*** Excerpted records ***

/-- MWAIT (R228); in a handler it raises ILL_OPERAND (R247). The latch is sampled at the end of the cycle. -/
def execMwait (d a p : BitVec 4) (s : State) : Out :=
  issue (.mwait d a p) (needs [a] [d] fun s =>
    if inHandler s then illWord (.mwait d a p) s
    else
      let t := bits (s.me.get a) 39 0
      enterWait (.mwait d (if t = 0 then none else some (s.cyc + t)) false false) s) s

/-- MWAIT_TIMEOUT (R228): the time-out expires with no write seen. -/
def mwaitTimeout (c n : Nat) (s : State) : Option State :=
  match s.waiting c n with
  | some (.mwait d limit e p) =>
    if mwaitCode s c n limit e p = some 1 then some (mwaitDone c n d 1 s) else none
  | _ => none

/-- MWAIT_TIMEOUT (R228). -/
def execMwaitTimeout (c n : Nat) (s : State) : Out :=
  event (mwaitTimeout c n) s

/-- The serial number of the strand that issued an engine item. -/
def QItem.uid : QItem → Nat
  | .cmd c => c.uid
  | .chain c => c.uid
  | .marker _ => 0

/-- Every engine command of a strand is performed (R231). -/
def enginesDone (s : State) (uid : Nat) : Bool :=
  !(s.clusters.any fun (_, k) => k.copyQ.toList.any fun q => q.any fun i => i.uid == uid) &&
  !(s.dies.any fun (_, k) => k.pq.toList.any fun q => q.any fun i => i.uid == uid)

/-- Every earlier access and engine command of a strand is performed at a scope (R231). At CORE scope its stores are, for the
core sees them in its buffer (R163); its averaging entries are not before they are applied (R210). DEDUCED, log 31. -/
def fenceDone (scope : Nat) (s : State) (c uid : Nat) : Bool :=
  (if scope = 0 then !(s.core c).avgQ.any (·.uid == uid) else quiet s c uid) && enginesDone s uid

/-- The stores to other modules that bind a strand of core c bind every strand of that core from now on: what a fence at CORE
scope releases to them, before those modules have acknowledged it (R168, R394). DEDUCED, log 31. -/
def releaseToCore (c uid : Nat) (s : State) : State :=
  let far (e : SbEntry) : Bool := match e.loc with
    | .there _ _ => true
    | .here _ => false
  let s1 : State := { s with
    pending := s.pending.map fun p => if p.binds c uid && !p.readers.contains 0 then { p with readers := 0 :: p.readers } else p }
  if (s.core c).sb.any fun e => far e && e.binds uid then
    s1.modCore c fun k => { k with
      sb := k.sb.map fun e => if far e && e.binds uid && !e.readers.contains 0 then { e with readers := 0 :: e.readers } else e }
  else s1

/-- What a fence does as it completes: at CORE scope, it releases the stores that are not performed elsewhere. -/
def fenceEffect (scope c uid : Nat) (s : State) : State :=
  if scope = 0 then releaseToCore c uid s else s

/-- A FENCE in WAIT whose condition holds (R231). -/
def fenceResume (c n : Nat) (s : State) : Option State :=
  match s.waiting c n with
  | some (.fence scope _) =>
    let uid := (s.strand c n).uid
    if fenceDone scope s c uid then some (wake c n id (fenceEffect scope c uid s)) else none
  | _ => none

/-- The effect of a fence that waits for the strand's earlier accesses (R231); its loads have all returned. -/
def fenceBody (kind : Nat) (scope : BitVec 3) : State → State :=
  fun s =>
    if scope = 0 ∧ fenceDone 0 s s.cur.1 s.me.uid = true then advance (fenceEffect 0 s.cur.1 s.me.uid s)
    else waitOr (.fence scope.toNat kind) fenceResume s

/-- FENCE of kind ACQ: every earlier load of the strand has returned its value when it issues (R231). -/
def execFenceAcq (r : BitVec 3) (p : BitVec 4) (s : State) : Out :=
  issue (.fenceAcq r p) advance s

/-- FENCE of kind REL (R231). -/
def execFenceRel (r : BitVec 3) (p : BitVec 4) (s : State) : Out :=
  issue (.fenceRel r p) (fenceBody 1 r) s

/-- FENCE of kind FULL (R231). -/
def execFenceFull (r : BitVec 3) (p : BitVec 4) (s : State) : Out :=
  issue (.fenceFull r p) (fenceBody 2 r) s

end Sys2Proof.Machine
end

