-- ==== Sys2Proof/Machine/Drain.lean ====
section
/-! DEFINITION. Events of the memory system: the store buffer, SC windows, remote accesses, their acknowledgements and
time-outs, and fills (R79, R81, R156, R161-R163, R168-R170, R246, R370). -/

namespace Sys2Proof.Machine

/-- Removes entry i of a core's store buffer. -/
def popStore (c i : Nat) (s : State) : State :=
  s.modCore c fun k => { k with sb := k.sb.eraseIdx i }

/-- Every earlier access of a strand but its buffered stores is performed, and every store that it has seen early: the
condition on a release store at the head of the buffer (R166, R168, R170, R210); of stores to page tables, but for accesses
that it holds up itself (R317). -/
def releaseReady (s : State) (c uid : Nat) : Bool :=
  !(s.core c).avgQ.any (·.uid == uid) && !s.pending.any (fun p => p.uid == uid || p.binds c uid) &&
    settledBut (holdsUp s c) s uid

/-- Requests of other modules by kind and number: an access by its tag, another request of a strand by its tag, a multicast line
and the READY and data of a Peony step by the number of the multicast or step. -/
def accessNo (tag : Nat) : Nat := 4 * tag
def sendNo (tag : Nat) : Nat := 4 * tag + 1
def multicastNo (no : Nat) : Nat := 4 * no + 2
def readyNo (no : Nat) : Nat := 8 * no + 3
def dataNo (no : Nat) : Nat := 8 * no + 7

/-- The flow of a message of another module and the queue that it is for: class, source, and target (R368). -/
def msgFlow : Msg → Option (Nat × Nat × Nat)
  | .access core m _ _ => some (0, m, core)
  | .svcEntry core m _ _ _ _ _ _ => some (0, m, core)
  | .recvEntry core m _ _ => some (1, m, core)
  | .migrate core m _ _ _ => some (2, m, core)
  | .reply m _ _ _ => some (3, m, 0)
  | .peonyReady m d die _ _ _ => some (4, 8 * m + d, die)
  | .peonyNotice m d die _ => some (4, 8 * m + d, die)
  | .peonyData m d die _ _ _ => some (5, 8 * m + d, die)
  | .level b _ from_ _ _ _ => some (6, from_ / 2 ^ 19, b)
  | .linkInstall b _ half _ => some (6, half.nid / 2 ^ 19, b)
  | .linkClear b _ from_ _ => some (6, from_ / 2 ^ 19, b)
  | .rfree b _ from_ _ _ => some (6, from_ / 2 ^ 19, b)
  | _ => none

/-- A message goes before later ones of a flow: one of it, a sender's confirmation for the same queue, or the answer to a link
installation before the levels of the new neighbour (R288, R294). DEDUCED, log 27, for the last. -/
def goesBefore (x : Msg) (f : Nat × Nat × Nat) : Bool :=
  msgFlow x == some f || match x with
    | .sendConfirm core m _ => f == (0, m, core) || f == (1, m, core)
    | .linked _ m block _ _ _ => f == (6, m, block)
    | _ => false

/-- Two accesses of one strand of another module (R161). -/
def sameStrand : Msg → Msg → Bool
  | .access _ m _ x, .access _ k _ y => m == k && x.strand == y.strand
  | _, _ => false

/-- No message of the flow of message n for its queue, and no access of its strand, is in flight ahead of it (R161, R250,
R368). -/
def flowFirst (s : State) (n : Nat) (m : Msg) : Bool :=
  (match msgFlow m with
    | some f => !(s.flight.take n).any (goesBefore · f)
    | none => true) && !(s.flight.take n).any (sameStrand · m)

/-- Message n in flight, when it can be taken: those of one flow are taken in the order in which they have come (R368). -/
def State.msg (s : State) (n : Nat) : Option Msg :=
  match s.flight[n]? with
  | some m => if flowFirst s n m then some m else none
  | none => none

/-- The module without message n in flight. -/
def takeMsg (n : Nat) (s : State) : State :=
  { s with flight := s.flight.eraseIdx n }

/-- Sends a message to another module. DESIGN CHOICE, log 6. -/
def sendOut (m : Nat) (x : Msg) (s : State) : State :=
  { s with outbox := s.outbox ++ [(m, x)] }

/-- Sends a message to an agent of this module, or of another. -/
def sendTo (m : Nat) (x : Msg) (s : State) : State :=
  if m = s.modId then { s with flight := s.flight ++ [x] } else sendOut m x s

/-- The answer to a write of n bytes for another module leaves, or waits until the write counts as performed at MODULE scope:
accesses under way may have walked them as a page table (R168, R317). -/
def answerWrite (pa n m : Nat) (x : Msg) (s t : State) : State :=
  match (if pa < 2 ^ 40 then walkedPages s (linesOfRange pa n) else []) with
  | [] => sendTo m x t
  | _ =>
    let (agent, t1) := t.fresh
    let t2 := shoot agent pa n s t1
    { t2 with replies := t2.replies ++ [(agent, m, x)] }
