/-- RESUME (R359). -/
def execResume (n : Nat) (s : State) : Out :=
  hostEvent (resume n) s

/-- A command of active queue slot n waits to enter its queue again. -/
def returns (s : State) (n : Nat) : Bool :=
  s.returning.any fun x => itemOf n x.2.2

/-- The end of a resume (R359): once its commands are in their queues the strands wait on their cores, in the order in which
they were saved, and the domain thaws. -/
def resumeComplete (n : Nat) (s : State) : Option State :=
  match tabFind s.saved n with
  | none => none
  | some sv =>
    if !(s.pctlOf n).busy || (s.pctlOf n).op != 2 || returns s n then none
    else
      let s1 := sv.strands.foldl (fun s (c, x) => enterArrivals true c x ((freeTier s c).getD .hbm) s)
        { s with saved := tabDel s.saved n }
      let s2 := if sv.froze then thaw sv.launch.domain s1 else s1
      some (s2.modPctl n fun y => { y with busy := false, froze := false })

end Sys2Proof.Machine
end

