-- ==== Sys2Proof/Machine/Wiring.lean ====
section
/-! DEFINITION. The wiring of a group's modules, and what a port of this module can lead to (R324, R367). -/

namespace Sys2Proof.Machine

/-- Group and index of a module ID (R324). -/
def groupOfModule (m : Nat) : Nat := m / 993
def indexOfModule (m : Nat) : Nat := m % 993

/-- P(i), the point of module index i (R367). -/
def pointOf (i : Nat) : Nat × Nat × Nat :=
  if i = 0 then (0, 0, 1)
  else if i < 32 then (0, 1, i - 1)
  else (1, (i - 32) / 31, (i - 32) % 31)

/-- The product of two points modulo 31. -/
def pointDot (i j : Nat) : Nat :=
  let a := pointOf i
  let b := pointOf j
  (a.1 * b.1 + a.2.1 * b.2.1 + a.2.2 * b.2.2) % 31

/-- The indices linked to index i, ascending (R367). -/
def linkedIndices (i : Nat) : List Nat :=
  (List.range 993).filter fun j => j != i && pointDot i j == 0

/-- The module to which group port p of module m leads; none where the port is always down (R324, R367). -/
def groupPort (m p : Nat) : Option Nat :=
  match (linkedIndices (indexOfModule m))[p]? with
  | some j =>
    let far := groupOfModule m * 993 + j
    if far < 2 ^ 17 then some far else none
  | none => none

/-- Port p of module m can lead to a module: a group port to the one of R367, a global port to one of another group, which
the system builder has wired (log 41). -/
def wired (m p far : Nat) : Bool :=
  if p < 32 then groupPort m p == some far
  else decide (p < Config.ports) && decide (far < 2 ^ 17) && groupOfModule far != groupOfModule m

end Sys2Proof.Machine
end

*** End of Excerpted records ***
*** Excerpted records ***

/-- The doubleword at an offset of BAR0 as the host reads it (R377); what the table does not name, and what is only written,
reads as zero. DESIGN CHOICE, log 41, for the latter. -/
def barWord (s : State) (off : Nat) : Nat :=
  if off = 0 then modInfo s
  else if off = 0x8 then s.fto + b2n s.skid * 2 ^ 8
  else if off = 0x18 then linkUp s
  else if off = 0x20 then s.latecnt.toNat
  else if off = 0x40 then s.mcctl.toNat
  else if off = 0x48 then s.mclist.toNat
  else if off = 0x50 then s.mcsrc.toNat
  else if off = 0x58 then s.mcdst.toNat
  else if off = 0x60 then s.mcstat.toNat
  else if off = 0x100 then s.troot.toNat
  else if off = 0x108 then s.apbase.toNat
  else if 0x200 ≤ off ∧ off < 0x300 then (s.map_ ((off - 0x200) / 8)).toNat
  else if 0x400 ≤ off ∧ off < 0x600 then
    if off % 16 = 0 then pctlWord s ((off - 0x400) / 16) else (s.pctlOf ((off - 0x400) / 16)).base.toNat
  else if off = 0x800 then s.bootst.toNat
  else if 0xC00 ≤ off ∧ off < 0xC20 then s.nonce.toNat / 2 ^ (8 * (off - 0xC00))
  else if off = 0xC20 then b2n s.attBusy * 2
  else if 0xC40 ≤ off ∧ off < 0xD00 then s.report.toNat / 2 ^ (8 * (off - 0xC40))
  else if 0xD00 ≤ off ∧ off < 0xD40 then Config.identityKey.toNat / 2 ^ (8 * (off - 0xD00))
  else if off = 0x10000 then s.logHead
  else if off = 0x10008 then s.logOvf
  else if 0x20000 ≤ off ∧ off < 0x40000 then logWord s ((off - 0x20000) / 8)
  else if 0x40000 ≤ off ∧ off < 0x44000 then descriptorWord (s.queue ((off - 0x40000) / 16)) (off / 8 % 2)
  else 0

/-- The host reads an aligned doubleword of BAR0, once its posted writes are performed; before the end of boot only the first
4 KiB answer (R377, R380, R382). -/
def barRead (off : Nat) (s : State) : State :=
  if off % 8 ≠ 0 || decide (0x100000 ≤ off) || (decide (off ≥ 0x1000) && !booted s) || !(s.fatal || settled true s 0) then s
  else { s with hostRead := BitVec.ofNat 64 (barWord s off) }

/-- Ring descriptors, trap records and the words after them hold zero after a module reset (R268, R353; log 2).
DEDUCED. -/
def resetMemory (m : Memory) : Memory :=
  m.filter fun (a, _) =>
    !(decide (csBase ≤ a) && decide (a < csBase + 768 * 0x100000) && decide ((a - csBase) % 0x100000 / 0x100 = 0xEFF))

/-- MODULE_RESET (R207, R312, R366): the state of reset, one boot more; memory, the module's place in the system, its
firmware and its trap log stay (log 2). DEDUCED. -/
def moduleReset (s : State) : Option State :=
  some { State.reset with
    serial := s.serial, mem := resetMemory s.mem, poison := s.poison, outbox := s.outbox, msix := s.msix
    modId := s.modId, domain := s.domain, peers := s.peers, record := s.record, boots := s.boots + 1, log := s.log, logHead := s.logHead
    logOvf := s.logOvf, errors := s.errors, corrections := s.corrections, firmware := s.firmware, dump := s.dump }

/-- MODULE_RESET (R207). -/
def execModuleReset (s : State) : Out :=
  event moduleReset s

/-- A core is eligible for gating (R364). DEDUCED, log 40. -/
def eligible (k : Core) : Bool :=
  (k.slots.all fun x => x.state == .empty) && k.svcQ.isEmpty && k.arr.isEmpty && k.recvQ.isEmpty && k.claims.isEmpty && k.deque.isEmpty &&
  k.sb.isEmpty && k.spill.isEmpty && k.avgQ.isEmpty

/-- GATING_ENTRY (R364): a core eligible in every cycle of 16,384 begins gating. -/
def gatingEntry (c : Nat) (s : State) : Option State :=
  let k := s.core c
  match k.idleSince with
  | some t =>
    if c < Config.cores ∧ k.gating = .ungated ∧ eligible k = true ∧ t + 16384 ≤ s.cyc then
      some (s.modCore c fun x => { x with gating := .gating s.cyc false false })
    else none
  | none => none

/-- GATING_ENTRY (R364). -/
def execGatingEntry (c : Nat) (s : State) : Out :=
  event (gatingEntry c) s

*** End of Excerpted records ***

### Exercise instructions
Your reply must consist solely of the count of lines in the listing above that hold the string "kind".

### Response to the exercise
6